## Preprocessing and understanding the data

In [124]:
import pandas as pd
import re, string

In [125]:
data = pd.read_csv('../Data/data.csv')
data.head()

Unnamed: 0,question,topic
0,"Hi! If I sign up for your email list, can I se...",Sales/Promotions
1,I'm going to be out of the country for about a...,Shipping
2,I was wondering if you'd be able to overnight ...,Shipping
3,The Swingline electronic stapler (472555) look...,Shipping
4,I think this cosmetic bag would work great for...,Shipping


In [126]:
data.shape

(5000, 2)

In [127]:
# drop rows with missing values
data.dropna(inplace=True)

data.shape

(5000, 2)

In [128]:
from nltk.stem.snowball import SnowballStemmer
from nltk.corpus import stopwords
from nltk.tokenize import word_tokenize
import nltk

In [129]:
nltk.download('stopwords')

[nltk_data] Downloading package stopwords to
[nltk_data]     C:\Users\nicol\AppData\Roaming\nltk_data...
[nltk_data]   Package stopwords is already up-to-date!


True

In [130]:
stemmer = SnowballStemmer("english")
stop_words = set(stopwords.words('english'))

In [131]:
def preprocessing(text):
   tokens = [word for word in nltk.word_tokenize(text) if (len(word) > 3 and len(word.strip('Xx/')) > 2 and len(re.sub('\d+', '', word.strip('Xx/'))) > 3) ] 
   tokens = map(str.lower, tokens)
   stems = [stemmer.stem(item) for item in tokens if (item not in stop_words)]
   return stems

In [132]:
data.head()

Unnamed: 0,question,topic
0,"Hi!

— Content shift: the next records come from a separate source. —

-- ==== Sys2Proof/Laws/Memory.lean ====
section
/-! SUPPORT. What the operations of memory leave alone: the fabric (threads, yards, partitions, cores, rigs) stands as it was, one
lemma for each operation; and a word of L2 reads the same through an eviction. -/

namespace Sys2Proof.Machine

theorem foldl_fab {α : Type} (f : State → α → State) (h : ∀ s x, (f s x).fab = s.fab) (l : List α) (s : State) :
    (l.foldl f s).fab = s.fab := by
  induction l generalizing s with
  | nil => rfl
  | cons x r ih => rw [List.foldl_cons, ih, h]

/-! ### Home slices and lines -/

@[simp] theorem State.setChannel_fab (s : State) (pc : Nat) (r : Refresh) : (s.setChannel pc r).fab = s.fab := rfl
@[simp] theorem State.channelRead_fab (s : State) (line : Nat) : (s.channelRead line).fab = s.fab := by
  simp only [State.channelRead]; split <;> rfl
@[simp] theorem State.channelWrite_fab (s : State) (line : Nat) : (s.channelWrite line).fab = s.fab := by
  simp only [State.channelWrite]; split <;> rfl

@[simp] theorem State.setHome_fab (s : State) (wa : Nat) (v : Word) : (s.setHome wa v).fab = s.fab := by
  unfold State.setHome; split <;> rfl
@[simp] theorem State.dropCopies_fab (s : State) (wa : Nat) : (s.dropCopies wa).fab = s.fab := rfl
@[simp] theorem State.unpoison_fab (s : State) (wa : Nat) : (s.unpoison wa).fab = s.fab := rfl
@[simp] theorem State.homeWrite_fab (s : State) (wa : Nat) (v : Word) : (s.homeWrite wa v).fab = s.fab := by
  simp [State.homeWrite]
@[simp] theorem State.record_fab (s : State) (wa rank since : Nat) (mask : BitVec 4) (v : Word) :
    (s.record wa rank since mask v).1.fab = s.fab := by simp [State.record]
@[simp] theorem State.homeStore_fab (s : State) (wa rank since : Nat) (mask : BitVec 4) (v : Word) :
    (s.homeStore wa rank since mask v).fab = s.fab := by
  simp only [State.homeStore]; repeat' split
  all_goals simp
@[simp] theorem State.homeAtomic_fab (s : State) (wa rank : Nat) (v : Word) : (s.homeAtomic wa rank v).fab = s.fab := by
  simp [State.homeAtomic]

@[simp] theorem State.dropLine_fab (s : State) (line : Nat) (core : Option Nat) : (s.dropLine line core).fab = s.fab := rfl
@[simp] theorem State.recallLine_fab (s : State) (line : Nat) : (s.recallLine line).fab = s.fab := rfl
@[simp] theorem State.startSweep_fab (s : State) (w : Nat) : (s.startSweep w).fab = s.fab := rfl
@[simp] theorem State.countLine_fab (s : State) (line : Nat) : (s.countLine line).fab = s.fab := rfl
@[simp] theorem State.countWrite_fab (s : State) (line : Nat) : (s.countWrite line).fab = s.fab := by
  simp only [State.countWrite]; repeat' split
  all_goals simp
@[simp] theorem State.writeDirty_fab (s : State) (wa : Nat) : (s.writeDirty wa).fab = s.fab := by
  unfold State.writeDirty; split <;> rfl
@[simp] theorem State.writeLine_fab (s : State) (line : Nat) : (s.writeLine line).fab = s.fab := by
  simp only [State.writeLine]
  rw [foldl_fab _ (fun s i => State.writeDirty_fab s _)]
  split <;> simp
@[simp] theorem State.dropSlice_fab (s : State) (line : Nat) : (s.dropSlice line).fab = s.fab := rfl
@[simp] theorem State.evictLine_fab (s : State) (line : Nat) : (s.evictLine line).fab = s.fab := by simp [State.evictLine]
@[simp] theorem State.touchSlice_fab (s : State) (wa : Nat) (first alloc : Bool) : (s.touchSlice wa first alloc).fab = s.fab := by
  simp only [State.touchSlice]; repeat' split
  all_goals simp
@[simp] theorem State.register_fab (s : State) (p : Pend) (drop : Bool) (late : List Nat) : (s.register p drop late).fab = s.fab := by
  simp only [State.register]; repeat' split
  all_goals simp
@[simp] theorem State.flushCore_fab (s : State) (core : Nat) : (s.flushCore core).fab = s.fab := by
  simp only [State.flushCore, State.setMem_fab]
  exact foldl_fab _ (fun s p => State.register_fab s p true []) _ _
@[simp] theorem State.evictData_fab (s : State) (core line : Nat) : (s.evictData core line).fab = s.fab := by
  simp only [State.evictData, State.dropLine_fab, State.setMem_fab]
  exact foldl_fab _ (fun s p => State.register_fab s p true []) _ _
@[simp] theorem State.touchData_fab (s : State) (core wa : Nat) (first : Bool) : (s.touchData core wa first).fab = s.fab := by
  simp only [State.touchData, State.setMem_fab]; repeat' split
  all_goals simp

/-! ### The directory -/

@[simp] theorem State.dirReplace_fab (s : State) (e : DirEntry) (l : List DirEntry) : (s.dirReplace e l).fab = s.fab := rfl
@[simp] theorem State.backInvalidate_fab (s : State) (hs : List Nat) (line : Nat) (inv : Bool) :
    (s.backInvalidate hs line inv).fab = s.fab := by
  unfold State.backInvalidate
  rw [foldl_fab]
  intro s x; rfl
theorem State.evictEntry_fab {s t : State} (h : s.evictEntry = some t) : t.fab = s.fab := by
  unfold State.evictEntry at h
  simp only at h
  split at h
  · cases h
  · split at h
    · simp only [Option.some.injEq] at h; rw [← h]; rfl
    · simp only [Option.some.injEq] at h; rw [← h, State.dirReplace_fab]
      exact foldl_fab _ (fun s l => State.backInvalidate_fab s _ _ _) _ _
@[simp] theorem State.dirRoom_fab (s : State) (k n : Nat) : (s.dirRoom k n).1.fab = s.fab := by
  induction n generalizing s with
  | zero => rfl
  | succ n ih =>
    unfold State.dirRoom
    split
    · rfl
    · split
      · rfl
      · split
        · rfl
        · rename_i h; rw [ih, State.evictEntry_fab h]
@[simp] theorem State.queueAsk_fab (s : State) (a : Ask) : (s.queueAsk a).fab = s.fab := rfl
@[simp] theorem State.dropAsk_fab (s : State) (a : Ask) : (s.dropAsk a).fab = s.fab := by unfold State.dropAsk; split <;> rfl
@[simp] theorem State.dirServe_fab (s : State) (e : DirEntry) (pa : Nat) (write : Bool) : (s.dirServe e pa write).1.fab = s.fab := by
  simp only [State.dirServe]; repeat' split
  all_goals simp
@[simp] theorem State.dirAccess_fab (s : State) (pa : Nat) (write nc : Bool) : (s.dirAccess pa write nc).1.fab = s.fab := by
  simp only [State.dirAccess]; repeat' split
  all_goals simp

If I sign up for your email list, can I se...",Sales/Promotions
1,I'm going to be out of the country for about a...,Shipping
2,I was wondering if you'd be able to overnight ...,Shipping
3,The Swingline electronic stapler (472555) look...,Shipping
4,I think this cosmetic bag would work great for...,Shipping


In [133]:
import numpy as np
from sklearn.model_selection import train_test_split

In [134]:
# lets grab all unique values from topic and then use them as our target
target = data['topic'].unique()
target

array(['Sales/Promotions', 'Shipping', 'Product Availability',
       'Product Specifications', 'Omnichannel', 'Product Comparison',
       'Returns & Refunds'], dtype=object)

In [135]:
# split the data into train
train, test = train_test_split(data, test_size=0.2, random_state=42)

train_X = train.drop('topic', axis=1)

In [136]:
train.shape, test.shape

((4000, 2), (1000, 2))

In [137]:
# Lets vectorize the data
from sklearn.feature_extraction.text import TfidfVectorizer

In [138]:
# create the transform
vectorizer = TfidfVectorizer(tokenizer=preprocessing, ngram_range=(1, 2), stop_words=None, min_df=0.001, max_df=0.75, max_features=2500)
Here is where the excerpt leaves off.